(Material shown):
/-- CLU_BNU_INJECT: writing 1 arms (R201). -/
def execCluBnuInjectWrite (phys value : Nat) (s : State) : Host.Outcome State Fault Refusal :=
  .next (if s.mayInject phys && bit value 0 then s.modCluster phys (fun c => { c with bnuInject := true }) else s)

/-- BNU_KEYGEN_LONG: an RSA key generation has run for 1 s; the search goes on (R198). -/
def execBnuKeygenLong (slot : Nat) (s : State) : Host.Outcome State Fault Refusal :=
  .next (s.clocked <| match s.item slot with
    | some it =>
      match it.executor with
      | some (.core k) =>
        let p := s.phys (coreCluster k)
        if it.waits.contains Wait.bnu && dVerb it.desc == 0x0301 && ((s.cluster p).bnuQueue.head?.map (fun (m : BnuCmd) => m.slot)) == some slot then
          s.logEv 0x0207 (srcUnit p kindBNU 0) 0xFFFF []
        else s
      | _ => s
    | none => s)

/-! ## Rows: links and hub memories -/

/-- The 80 bits before the CRC's place and the payload as the CRC covers them: type and sequence number in 16 bits, then the
64 bytes. DESIGN CHOICE (assumption log 13): R27 gives the fields and the polynomial, not their order; the CRC starts at 0 and
is not reflected. -/
def flitCovered (f : LinkFlit) : Bytes := be 2 (f.type % 16 * 4096 + f.seq % 4096) ++ fit 64 f.payload

/-- The flit's CRC-16 is right (R27). -/
def flitIntact (f : LinkFlit) : Bool := f.crc == crcLeft 16 0x1021 (flitCovered f)

/-- DIE_LINK_FLIT_ERROR: the flit is dropped and a retry requested; the link fails after eight failed
retries of one flit or more than 1,024 retries within 1 s (R27, R29, R30). A flit whose CRC is right and whose sequence
number is the one expected is no error. `again`: the same flit failed its retry. -/
def execDieLinkFlitError (link : Nat) (arrival : LinkArrival) (again : Bool) (s : State) :
    Host.Outcome State Fault Refusal :=
  .next (s.clocked <|
    let l := s.fabric.links.getD link {}
    let intact := flitIntact arrival.flit
    let outOfSequence := intact && arrival.flit.seq != arrival.expected
    if link ≥ 5 || l.state != 2 || (intact && !outOfSequence) then s else
    let recent := s.m.now :: l.recent.filter (fun t => decide (s.m.now - t < 4000000))
    let s := (s.modLink link (fun l => { l with
      retries := wrap 32 (l.retries + 1)
      crcErr := if outOfSequence then l.crcErr else wrap 32 (l.crcErr + 1)
      seqErr := if outOfSequence then wrap 32 (l.seqErr + 1) else l.seqErr
      consecutive := if again then l.consecutive + 1 else 0
      recent := recent })).emit (.linkRetry link (arrival.expected % 4096))
    let l := s.fabric.links.getD link {}
    let src := if link < 4 then srcDie link else srcHub
    let s := if l.retries % 100 = 0 then s.logEv 0x0301 src 0xFFFF (le 1 link) else s
    if l.consecutive ≥ 8 || recent.length > 1024 then
      if link = 4 then s.ghFail else s.dieOffline link
    else s)

/-- HUB_MEMORY_ECC: a corrected error is counted; an uncorrectable one sets the device fault state (R577). -/
def execHubMemoryEcc (memory : Nat) (uncorrectable : Bool) (s : State) : Host.Outcome State Fault Refusal :=
  .next (s.clocked <| if memory ≥ 6 || !s.fromHub then s
    else if uncorrectable then
      ({ s with gds.hmemUnc := modAt s.gds.hmemUnc memory (fun n => sat 32 (n + 1)) }).deviceFault 2 4 memory
    else { s with gds.hmemCorr := modAt s.gds.hmemCorr memory (fun n => sat 32 (n + 1)) })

(Exercise objective): Here the job is to set down exactly the lines of the material above that fall between the one with "is not reflected. -/" and the one with "if link ≥ 5", inclusive, and nothing beyond them.

(Task solution):
is not reflected. -/
def flitCovered (f : LinkFlit) : Bytes := be 2 (f.type % 16 * 4096 + f.seq % 4096) ++ fit 64 f.payload

/-- The flit's CRC-16 is right (R27). -/
def flitIntact (f : LinkFlit) : Bool := f.crc == crcLeft 16 0x1021 (flitCovered f)

/-- DIE_LINK_FLIT_ERROR: the flit is dropped and a retry requested; the link fails after eight failed
retries of one flit or more than 1,024 retries within 1 s (R27, R29, R30). A flit whose CRC is right and whose sequence
number is the one expected is no error. `again`: the same flit failed its retry. -/
def execDieLinkFlitError (link : Nat) (arrival : LinkArrival) (again : Bool) (s : State) :
    Host.Outcome State Fault Refusal :=
  .next (s.clocked <|
    let l := s.fabric.links.getD link {}
    let intact := flitIntact arrival.flit
    let outOfSequence := intact && arrival.flit.seq != arrival.expected
    if link ≥ 5 || l.state != 2 || (intact && !outOfSequence) then s else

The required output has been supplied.